If you are tempted to think that this new digital totalitarianism might be softer compared to the more technologically primitive regimes of the past, then take a look at Xinjiang. This large region of China has essentially been turned into one huge concentration camp in order to “transform” the culture of the local ethnic and religious minorities. In August 2018, one million of Xinjiang residents were reported to be interned in the camps. Others estimate the figure to be up to two million. And this policy of Beijing is set to continue. In fact, the number and total area of new security facilities in Xinjiang peaked in 2017 and 2018. The camps are claimed to have “re-education” purpose, but apparently torture is part of the curriculum.

Given the planned expansion of the total surveillance and behavior control system to all of China, the Beijing regime’s actions in Xinjiang might turn out to be a pilot project with potential for some degree of application beyond that unfortunate province. After all, the Chinese authorities already practice enforced disappearances, while simultaneously intensifying their crackdown on the human rights.

All these techniques of statecraft are really not something one would like to see becoming more widespread in the world. And yet, that would probably happen if China were to become the world’s preeminent great power.

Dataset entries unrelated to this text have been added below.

/-- R320: a blocked link whose ends the UP links of `before` joined and those of now do not, becomes UP. -/
def repair (before : List Edge) : Nat → State → State
  | 0, s => s
  | fuel + 1, s =>
    let up := edges s.allTopo 4
    match pickKey true ((edges s.allTopo 3).filter fun e => (hopsTo before e.lo e.hi).isSome && (hopsTo up e.lo e.hi).isNone) with
    | none => s
    | some e =>
      let s1 := modNet (fun t => { t with recs := markUp e t.recs }) s
      match s1.ownEnd e with
      | some n => repair before fuel (unblock n s1)
      | none => repair before fuel s1

/-- The other end makes the link UP when its neighbour's record says so (R319). -/
def followPeer (n : Nat) (s : State) : State :=
  let t := s.trunk n
  if t.st == .blocked && s.net.recs.any (fun r => r.id == t.nbId && !r.withdrawn &&
      (numbered r).any (fun l => l.1 == t.nbTrunk && l.2.nbId == s.dev.id && l.2.state == 4)) then unblock n s else s

/-- The links that break the cycles of UP links: of each cycle the link with the highest key (R319). -/
def loopEdges : Nat → List Edge → List Edge
  | 0, _ => []
  | fuel + 1, up => match pickKey false (up.filter (inCycle up)) with
    | none => []
    | some e => e :: loopEdges fuel (up.erase e)

/-- A link of a cycle is blocked at this device's end, with TRK_LOOP (R319). -/
def blockLoop (e : Edge) (s : State) : State :=
  match s.ownEnd e with
  | none => s
  | some n =>
    let s1 := setSqc (aTrk n) [11] (raise (116 + n) 3 s)
    let s2 := post 12 (ev8 0x0707 n n (s.trunk n).nbId.toNat) s1
    setNb n .blocked (linkEvent n 0x0702 0 s2)

/-- The link of each cycle of UP links that has the highest key is blocked at once by its ends (R319). -/
def breakCycle (s : State) : State :=
  let up := edges s.allTopo 4
  foldS (loopEdges up.length up) blockLoop s

/-- A cycle closed by a link that is not flagged at both ends raises TRK_LOOP, once per link (R322). -/
def checkFlags (n : Nat) (s : State) : State :=
  let t := s.trunk n
  let up := edges s.allTopo 4
  let closes := (hopsTo up s.dev.id t.nbId).isSome
  if t.st == .blocked && closes && !t.loop && !(t.cfg.ring && t.nbRing) then
    let s1 := setSqc (aTrk n) [11] (raise (116 + n) 3 (modTrunk n (fun t => { t with loop := true }) s))
    post 12 (ev8 0x0707 n n t.nbId.toNat) s1
  else s

/-- What follows a change of records or of a neighbour state: repair, the peer's decisions, loops, routes, and sending
again on a changed route (R317 to R320, R329, R328). -/
def afterTopology (before : State) (s : State) : State :=
  let s1 := repair (edges before.allTopo 4) (edges s.allTopo 3).length s
  let s2 := foldS (upTo s.nTrunks) followPeer s1
  let s3 := foldS (upTo s.nTrunks) checkFlags (breakCycle s2)
  let s4 := followRoutes s3
  let again (q : Nat) (t : State) : State :=
    let r := t.queue q
    match t.pairDest r with
    | some o => if t.route o r.pair.cls != before.route o r.pair.cls then resend q t else t
    | none => t
  let s5 := foldS (upTo 64) (fun q t => if decide (4 ≤ q) && !(t.queue q).out then again q t else t) s4
  let credit (q : Nat) (t : State) : State :=
    let r := t.queue q
    if r.srcDev != 0 && before.unreachable r.srcDev && !t.unreachable r.srcDev then sendCredit q t else t
  let s6 := foldS (upTo 64) credit s5
  foldS s6.net.evPairs (fun e t =>
    if before.unreachable e.dev && !t.unreachable e.dev then sendEvCredit e.host e.dev t else t) s6

/-- Runs a change of neighbours or records and what follows from it. -/
def withTopology (f : State → State) (s : State) : State := afterTopology s (f s)

/-! ### PHY and neighbour events -/

def trunkPhyLinkUp (n : Nat) (s : State) : State :=
  let t := s.trunk n
  if s.hasTrunk n && t.st == .down && !t.phyBad then
    withTopology (fun s => setNb n .probing (modTrunk n (fun t => { t with run := 0, missed := 0 }) s)) s
  else s

/-- TRK_PHY (R300, R301, R541). -/
def trkPhy (n : Nat) (s : State) : State := setSqc (aTrk n) [12] (raise (116 + n) 4 s)
/-- TRK_PHY for a PHY that keeps its trunk DOWN (R301). -/
def phyFails (n : Nat) (s : State) : State := trkPhy n (modTrunk n (fun t => { t with phyBad := true }) s)

/-- The link is down, or counts as down (R300, R301, R314). -/
def trunkPhyLinkDown (n : Nat) (why : PhyDown) (s : State) : State :=
  if !s.hasTrunk n || (s.trunk n).st == .off then s
  else
    let s1 := if (s.trunk n).st.code ≥ 2 then withTopology (loseLink n 2 .down) s else s
    match why with
    | .noLink => s1
    | .mode => trkPhy n s1
    | .noAnswer => phyFails n s1

/-- Register 0 of a PHY: reset, auto-negotiation enable and restart, at the bits of Clause 22 (notes/assumptions/157.md). -/
def phyStart : Half := 0x9200
/-- The first MDIO access: register 0 is written and register 1 read; a PHY that does not answer is read three times (R301). -/
def tphyrstExpires (n : Nat) (answers : Bool) (s : State) : State :=
  if s.hasTrunk n && (s.trunk n).st != .off then
    let s1 := emit (.mdio n 1 none) (emit (.mdio n 0 (some phyStart)) s)
    if answers then modTrunk n (fun t => { t with phyBad := false }) s1
    else phyFails n (emit (.mdio n 1 none) (emit (.mdio n 1 none) s1))
  else s

def trunkPhyLinkTimeout (n : Nat) (s : State) : State :=
  if s.hasTrunk n && (s.trunk n).st == .down then phyFails n s else s

/-- Keepalives of every active trunk (R313); a period without one from the neighbour counts as missed and ends a run of
consecutive ones (R314). -/
def tkeepaliveTick (s : State) : State :=
  foldS (upTo s.nTrunks) (fun n t =>
    let k := t.trunk n
    if k.st.code ≥ 2 then
      sendKa n (modTrunk n (fun k => { k with missed := if k.heard then 0 else sat 0xFF (k.missed + 1),
                                              run := if k.heard then k.run else 0, heard := false }) t)
    else t) s

def keepaliveTimeout (n : Nat) (s : State) : State :=
  if s.hasTrunk n && (s.trunk n).st.linked then
    withTopology (fun s => loseLink n 1 .lost (raise (116 + n) 2 s)) s
  else s

def tlinkHoldExpires (n : Nat) (s : State) : State :=
  if s.hasTrunk n && (s.trunk n).st == .lost then modTrunk n (fun t => { t with holdOver := true }) s else s

/-- The neighbour's identity in the record of the trunk. -/
def learn (n : Nat) (ka : KeepAlive) (s : State) : State :=
  let t := s.trunk n
  let s1 := modTrunk n (fun t => { t with nbId := ka.id, nbUid := ka.uid, nbTrunk := ka.trunk, nbRing := ka.ring,
                                          nbBlocked := ka.blocked, nbAccepts := ka.accepts }) s
  if t.nbId = ka.id then s1 else bumpSeq (aTrk n + 4) s1

/-- The neighbour is established: full credits, NEIGHBOUR_UP, BLOCKED (R314, R323). The spec does not say how a device
learns its neighbour's units; the model takes its own configured units (notes/assumptions/9.md). -/
def establish (n : Nat) (ka : KeepAlive) (s : State) : State :=
  let s1 := learn n ka s
  let s2 := modTrunk n (fun t => { t with run := 0, missed := 0, grant := [t.cfg.credA, t.cfg.credB, t.cfg.credC],
                                          credits := [t.cfg.credA, t.cfg.credB, t.cfg.credC],
                                          nbFreed := [ka.freedA, ka.freedB, ka.freedC], egress := [], sending := none }) s1
  setNb n .blocked (linkEvent n 0x0700 0 (bumpSeq (aTrk n + 12) s2))

/-- Units that a KEEPALIVE returns (R323). -/
def returnCredit (n : Nat) (ka : KeepAlive) (s : State) : State :=
  let t := s.trunk n
  let f := [ka.freedA, ka.freedB, ka.freedC]
  let grant := (upTo 3).map fun c => t.grant.getD c 0 + (f.getD c 0 - t.nbFreed.getD c 0).toNat
  startEgress n (setTrunk n { t with grant := grant, nbFreed := f } (if grant = t.grant then s else bumpSeq (aTrk n + 12) s))

def keepaliveReceived (n : Nat) (ka : KeepAlive) (s0 : State) : State :=
  if !s0.hasTrunk n then s0
  else
    let s := modTrunk n (fun t => { t with rx := t.rx + 1 }) s0
    let t := s.trunk n
    match t.st with
    | .probing =>
      if t.run + 1 < 4 then modTrunk n (fun t => { t with run := t.run + 1, heard := true }) s
      else withTopology (establish n ka) s
    | .lost =>
      if !t.holdOver then s
      else if t.run + 1 < 4 then modTrunk n (fun t => { t with run := t.run + 1, heard := true }) s
      else withTopology (establish n ka) s
    | .blocked | .up =>
      if t.nbUid != ka.uid then s
      else
        let s1 := modTrunk n (fun t => { t with missed := 0, heard := true, nbRing := ka.ring, nbBlocked := ka.blocked,
                                                nbAccepts := ka.accepts }) s
        let s2 := returnCredit n ka s1
        if t.nbId = ka.id then s2 else withTopology (fun s => flood (learn n ka s)) s2
    | _ => s0

/-- R319: the lower end makes the blocked link with the lowest key that closes no cycle UP. -/
def tsettleExpires (n : Nat) (s : State) : State :=
  let t := s.trunk n
  let up := edges s.allTopo 4
  let free := (edges s.allTopo 3).filter fun e => (hopsTo up e.lo e.hi).isNone
  if s.hasTrunk n && t.st == .blocked && decide (s.dev.id.toNat < t.nbId.toNat) then
    match pickKey true free with
    | some e => if e.lo == s.dev.id && e.port == n then withTopology (unblock n) s else checkFlags n s
    | none => checkFlags n s
  else s
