/-- Starts the evacuation of the unit of the request at hand (R167). The banks beside a control bank keep what they have room for. -/
def startEvac (t : Test) (s : State) : State :=
  let s1 := { s with test := some { t with stage := 1 } }
  match t.unit with
  | .engine e => engineEmpty (issueOrders 64 (evacOrders 256 e (changeEngine e (fun r => { r with evac := true, gated := false }) s1, 0)).1)
  | .payload b => { s1 with pool := { s1.pool with skip := some b } }
  | .control b => trimCache (s1.cacheRoomOf (s1.ctrlBanks.filter (· != b)).length) s1

/-- The next request that waits is taken up; it starts when its conditions hold (R166, R168). The test of a unit that FLT_ACK
returns needs no evacuation (R482). -/
def nextTest (s : State) : State :=
  match s.test, s.testQ with
  | none, t :: rest =>
    let s1 := { s with test := some t, testQ := rest }
    match t.who with
    | .ackReturn _ => beginTest t s1
    | _ => if s1.canEvacuate t then startEvac t s1 else s1
  | _, _ => s

/-- The request of an update (R166, R506). -/
def Test.isUpdate (t : Test) : Bool := match t.who with | .update _ => true | _ => false

/-- Adds a request (R166). -/
def askTest (t : Test) (s : State) : State := nextTest { s with testQ := s.testQ ++ [t] }

/-- Whether a request made now would start at once. -/
def State.testStarts (s : State) (t : Test) : Bool := s.test.isNone && s.testQ.isEmpty && s.canEvacuate t

/-- The request at hand is over; the unit it named is back in service unless it is isolated. -/
def endTest (s : State) : State := nextTest { s with test := none }

/-- Returns a unit to service. -/
def unitBack (u : TUnit) (s : State) : State :=
  match u with
  | .engine e => changeEngine e (fun r => { r with evac := false, testing := false, isolated := false }) s
  | .payload b =>
    let s1 := modPbank b (fun r => { r with st := 0, lost := false }) s
    if s1.pool.skip = some b then { s1 with pool := { s1.pool with skip := none } } else s1
  | .control b => modCbank b (fun r => { r with st := 0, lost := false }) s

end Sys2Proof.Machine
end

In fact, this process has already started. In Cambodia, for instance, China’s influence empowers suppression of democracy by the local authoritarian regime. China’s surveillance practices are spreading beyond its borders. Among examples of this process is Zimbabwe’s decision to install Chinese-provided facial recognition and monitoring system throughout the country. Tanzania has adopted cybersecurity legislation that restricts freedom of internet content, resembling China’s model and helped by its technical assistance. So has Uganda. In Pakistan, a Chinese-run surveillance system has been established along the route of China-Pakistan Economic Corridor.

As stated in the Freedom House’s Freedom on the Net 2018 report, Chinese firms “provided high-tech tools of surveillance to governments that lack respect for human rights.” Freedom House counted eighteen countries where Chinese firms “are combining advances in artificial intelligence and facial recognition to create systems capable of identifying threats to ‘public order.’” Representatives from thirty-six nations attended seminars where Chinese officials were sharing their information management know-how. The notion of the internationally spreading Chinese “techno-dystopian” model, mentioned in the report, is now entering the wider public discourse.

If China were to lead the world, then democracy would be hard-pressed to remain the mainstream form of political regime it has been for the last century. Modern China’s political and legal norms and practices would closely follow the global spread of the Chinese geopolitical and economic dominance. That is why the ongoing competition between America and China will decide much more than just the great-power careers of these two nations. This competition is, in effect, a struggle about what kind of world we are all going to live in.

David Batashvili is an international relations analyst. He previously worked at the National Security Council of Georgia and is currently a research fellow with the Georgian Foundation for Strategic and International Studies.